___ LISTED RECORDS

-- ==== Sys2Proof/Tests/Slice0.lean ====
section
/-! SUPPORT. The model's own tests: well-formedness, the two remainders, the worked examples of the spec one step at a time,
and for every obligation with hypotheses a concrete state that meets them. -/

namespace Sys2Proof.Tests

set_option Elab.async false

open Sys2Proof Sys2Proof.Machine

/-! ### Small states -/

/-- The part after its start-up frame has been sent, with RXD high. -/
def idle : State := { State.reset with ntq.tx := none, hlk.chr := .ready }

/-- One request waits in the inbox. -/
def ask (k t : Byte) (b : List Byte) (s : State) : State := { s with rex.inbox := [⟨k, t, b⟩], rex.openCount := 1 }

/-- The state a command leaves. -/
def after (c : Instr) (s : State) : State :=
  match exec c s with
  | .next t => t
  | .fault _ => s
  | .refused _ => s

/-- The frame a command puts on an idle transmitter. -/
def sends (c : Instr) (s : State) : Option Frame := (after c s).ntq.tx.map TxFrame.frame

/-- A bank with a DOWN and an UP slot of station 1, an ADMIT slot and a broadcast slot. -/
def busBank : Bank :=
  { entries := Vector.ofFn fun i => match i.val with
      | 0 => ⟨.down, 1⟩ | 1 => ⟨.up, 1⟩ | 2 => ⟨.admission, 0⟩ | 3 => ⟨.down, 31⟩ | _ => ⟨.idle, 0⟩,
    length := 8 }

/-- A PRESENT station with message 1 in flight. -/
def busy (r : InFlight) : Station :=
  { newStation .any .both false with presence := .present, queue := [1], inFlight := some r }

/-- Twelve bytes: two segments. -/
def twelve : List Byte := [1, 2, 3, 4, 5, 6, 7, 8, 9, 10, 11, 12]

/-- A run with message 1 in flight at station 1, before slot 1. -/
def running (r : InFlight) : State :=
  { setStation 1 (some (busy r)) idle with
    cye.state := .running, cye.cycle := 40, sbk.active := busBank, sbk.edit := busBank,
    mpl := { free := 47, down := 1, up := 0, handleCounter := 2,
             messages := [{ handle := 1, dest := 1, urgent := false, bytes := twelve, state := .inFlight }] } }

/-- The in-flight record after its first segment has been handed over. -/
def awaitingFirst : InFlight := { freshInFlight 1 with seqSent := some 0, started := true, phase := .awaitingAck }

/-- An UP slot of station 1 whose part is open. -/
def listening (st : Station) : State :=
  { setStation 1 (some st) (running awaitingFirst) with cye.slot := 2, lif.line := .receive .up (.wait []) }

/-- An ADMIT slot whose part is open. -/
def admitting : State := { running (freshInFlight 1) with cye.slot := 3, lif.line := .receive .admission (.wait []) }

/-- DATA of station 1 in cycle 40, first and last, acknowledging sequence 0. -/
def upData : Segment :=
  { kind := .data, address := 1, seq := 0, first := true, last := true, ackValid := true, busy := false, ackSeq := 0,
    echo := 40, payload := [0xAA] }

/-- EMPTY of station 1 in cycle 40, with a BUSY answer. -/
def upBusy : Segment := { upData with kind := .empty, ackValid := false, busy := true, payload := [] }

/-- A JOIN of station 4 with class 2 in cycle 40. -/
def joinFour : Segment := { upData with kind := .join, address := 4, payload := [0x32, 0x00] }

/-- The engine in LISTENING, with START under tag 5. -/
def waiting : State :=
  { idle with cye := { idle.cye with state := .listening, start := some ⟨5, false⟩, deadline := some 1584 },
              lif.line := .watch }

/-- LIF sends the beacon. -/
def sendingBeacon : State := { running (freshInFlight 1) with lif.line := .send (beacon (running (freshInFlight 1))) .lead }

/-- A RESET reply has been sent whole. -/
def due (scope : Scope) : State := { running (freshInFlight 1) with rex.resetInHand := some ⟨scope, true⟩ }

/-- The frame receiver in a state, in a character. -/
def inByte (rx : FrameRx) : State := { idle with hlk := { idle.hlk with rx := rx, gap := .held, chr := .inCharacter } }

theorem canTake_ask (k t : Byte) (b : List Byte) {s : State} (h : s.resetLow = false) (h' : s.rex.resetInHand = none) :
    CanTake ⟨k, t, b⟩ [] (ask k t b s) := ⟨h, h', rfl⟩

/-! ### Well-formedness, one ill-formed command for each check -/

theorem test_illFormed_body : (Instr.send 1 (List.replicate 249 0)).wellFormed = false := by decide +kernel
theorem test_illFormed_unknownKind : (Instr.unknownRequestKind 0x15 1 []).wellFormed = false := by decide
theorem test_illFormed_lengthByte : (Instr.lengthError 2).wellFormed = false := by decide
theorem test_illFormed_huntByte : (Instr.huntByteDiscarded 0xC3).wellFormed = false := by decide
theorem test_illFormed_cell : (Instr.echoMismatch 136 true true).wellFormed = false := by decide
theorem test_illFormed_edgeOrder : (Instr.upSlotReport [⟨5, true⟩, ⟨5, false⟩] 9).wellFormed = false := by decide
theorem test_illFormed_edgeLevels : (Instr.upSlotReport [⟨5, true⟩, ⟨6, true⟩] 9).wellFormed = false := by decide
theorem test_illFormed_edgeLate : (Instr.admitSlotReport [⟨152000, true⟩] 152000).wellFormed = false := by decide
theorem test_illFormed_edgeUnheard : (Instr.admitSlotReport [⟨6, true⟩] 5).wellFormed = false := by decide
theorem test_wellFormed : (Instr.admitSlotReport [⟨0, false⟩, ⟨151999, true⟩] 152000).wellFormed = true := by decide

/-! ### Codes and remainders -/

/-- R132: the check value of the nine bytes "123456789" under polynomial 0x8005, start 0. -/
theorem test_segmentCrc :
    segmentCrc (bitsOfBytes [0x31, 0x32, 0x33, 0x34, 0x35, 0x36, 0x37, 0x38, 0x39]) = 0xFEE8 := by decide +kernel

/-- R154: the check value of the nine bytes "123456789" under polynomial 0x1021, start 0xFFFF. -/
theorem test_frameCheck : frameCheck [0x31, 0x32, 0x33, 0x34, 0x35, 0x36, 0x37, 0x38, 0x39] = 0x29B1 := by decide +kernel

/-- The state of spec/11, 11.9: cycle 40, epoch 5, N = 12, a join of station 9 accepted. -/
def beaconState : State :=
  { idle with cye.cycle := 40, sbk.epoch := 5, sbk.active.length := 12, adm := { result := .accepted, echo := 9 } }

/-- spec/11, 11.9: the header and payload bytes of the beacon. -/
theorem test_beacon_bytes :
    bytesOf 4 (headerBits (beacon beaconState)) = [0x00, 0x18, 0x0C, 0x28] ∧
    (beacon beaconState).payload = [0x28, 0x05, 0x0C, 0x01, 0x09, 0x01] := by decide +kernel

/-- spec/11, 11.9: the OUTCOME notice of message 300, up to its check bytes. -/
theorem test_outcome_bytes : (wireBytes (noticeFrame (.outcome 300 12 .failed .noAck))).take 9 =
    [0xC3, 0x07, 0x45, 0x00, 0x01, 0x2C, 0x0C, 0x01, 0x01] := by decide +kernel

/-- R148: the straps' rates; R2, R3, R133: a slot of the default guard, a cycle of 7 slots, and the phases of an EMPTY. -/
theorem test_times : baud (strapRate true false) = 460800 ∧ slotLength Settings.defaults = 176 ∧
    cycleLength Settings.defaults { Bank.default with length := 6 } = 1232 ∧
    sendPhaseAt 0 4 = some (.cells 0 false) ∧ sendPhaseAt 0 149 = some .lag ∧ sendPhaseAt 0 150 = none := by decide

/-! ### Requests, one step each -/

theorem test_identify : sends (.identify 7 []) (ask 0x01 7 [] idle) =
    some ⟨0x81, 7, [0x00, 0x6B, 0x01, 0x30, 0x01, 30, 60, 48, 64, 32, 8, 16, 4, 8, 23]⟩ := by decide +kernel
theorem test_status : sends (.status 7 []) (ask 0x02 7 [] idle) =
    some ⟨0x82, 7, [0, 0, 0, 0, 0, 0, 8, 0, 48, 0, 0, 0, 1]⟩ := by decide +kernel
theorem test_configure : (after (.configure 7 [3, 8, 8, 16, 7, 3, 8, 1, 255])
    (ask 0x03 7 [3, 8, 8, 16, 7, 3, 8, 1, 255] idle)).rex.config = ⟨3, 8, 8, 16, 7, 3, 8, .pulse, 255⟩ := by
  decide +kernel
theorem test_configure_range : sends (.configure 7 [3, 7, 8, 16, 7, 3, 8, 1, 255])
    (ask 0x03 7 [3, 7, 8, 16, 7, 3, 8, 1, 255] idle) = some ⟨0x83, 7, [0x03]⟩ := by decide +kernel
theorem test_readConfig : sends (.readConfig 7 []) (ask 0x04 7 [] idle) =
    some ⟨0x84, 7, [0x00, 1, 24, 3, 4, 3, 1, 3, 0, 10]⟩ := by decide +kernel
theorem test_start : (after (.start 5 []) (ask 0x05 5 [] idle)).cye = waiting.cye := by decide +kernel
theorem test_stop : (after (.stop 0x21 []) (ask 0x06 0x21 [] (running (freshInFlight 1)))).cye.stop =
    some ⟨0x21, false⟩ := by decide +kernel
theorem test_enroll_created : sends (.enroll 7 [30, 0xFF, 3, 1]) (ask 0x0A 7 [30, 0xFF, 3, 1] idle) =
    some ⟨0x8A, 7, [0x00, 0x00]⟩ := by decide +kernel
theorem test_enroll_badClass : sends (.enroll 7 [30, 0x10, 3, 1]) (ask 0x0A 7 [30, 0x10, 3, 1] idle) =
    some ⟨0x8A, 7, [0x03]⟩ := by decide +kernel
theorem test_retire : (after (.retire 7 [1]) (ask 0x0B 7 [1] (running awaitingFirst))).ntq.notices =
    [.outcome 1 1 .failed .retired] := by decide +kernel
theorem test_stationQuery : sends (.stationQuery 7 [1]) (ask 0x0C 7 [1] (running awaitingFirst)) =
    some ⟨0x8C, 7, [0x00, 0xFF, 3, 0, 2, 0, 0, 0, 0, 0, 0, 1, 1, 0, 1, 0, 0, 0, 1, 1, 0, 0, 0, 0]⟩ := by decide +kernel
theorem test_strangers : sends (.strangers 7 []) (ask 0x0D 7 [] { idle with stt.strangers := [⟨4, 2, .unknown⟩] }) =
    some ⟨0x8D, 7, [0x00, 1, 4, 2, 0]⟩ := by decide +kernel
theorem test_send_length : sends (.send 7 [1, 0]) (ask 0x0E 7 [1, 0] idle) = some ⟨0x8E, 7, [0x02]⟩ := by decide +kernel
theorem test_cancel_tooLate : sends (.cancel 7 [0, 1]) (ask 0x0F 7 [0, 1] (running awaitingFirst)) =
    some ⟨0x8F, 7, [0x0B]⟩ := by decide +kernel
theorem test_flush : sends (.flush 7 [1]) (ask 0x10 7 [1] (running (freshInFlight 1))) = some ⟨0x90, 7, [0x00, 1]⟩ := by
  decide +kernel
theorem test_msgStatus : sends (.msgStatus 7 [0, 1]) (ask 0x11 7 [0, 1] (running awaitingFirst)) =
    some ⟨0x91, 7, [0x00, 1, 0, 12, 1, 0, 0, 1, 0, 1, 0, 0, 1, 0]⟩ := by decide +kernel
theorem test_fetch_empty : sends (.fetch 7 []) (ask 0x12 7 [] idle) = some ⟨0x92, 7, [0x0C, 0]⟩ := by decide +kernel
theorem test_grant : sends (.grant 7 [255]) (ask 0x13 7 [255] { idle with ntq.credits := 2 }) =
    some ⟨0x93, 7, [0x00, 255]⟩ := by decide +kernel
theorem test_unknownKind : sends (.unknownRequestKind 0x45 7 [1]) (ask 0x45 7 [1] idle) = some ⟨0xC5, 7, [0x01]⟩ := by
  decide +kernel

______

The required answer is the exact run of lines above starting at the line with "handed over. -/" and ending at the line with "def joinFour : Segment", with both ends present.

/-- The in-flight record after its first segment has been handed over. -/
def awaitingFirst : InFlight := { freshInFlight 1 with seqSent := some 0, started := true, phase := .awaitingAck }

/-- An UP slot of station 1 whose part is open. -/
def listening (st : Station) : State :=
  { setStation 1 (some st) (running awaitingFirst) with cye.slot := 2, lif.line := .receive .up (.wait []) }

/-- An ADMIT slot whose part is open. -/
def admitting : State := { running (freshInFlight 1) with cye.slot := 3, lif.line := .receive .admission (.wait []) }

/-- DATA of station 1 in cycle 40, first and last, acknowledging sequence 0. -/
def upData : Segment :=
  { kind := .data, address := 1, seq := 0, first := true, last := true, ackValid := true, busy := false, ackSeq := 0,
    echo := 40, payload := [0xAA] }

/-- EMPTY of station 1 in cycle 40, with a BUSY answer. -/
def upBusy : Segment := { upData with kind := .empty, ackValid := false, busy := true, payload := [] }

/-- A JOIN of station 4 with class 2 in cycle 40. -/
def joinFour : Segment := { upData with kind := .join, address := 4, payload := [0x32, 0x00] }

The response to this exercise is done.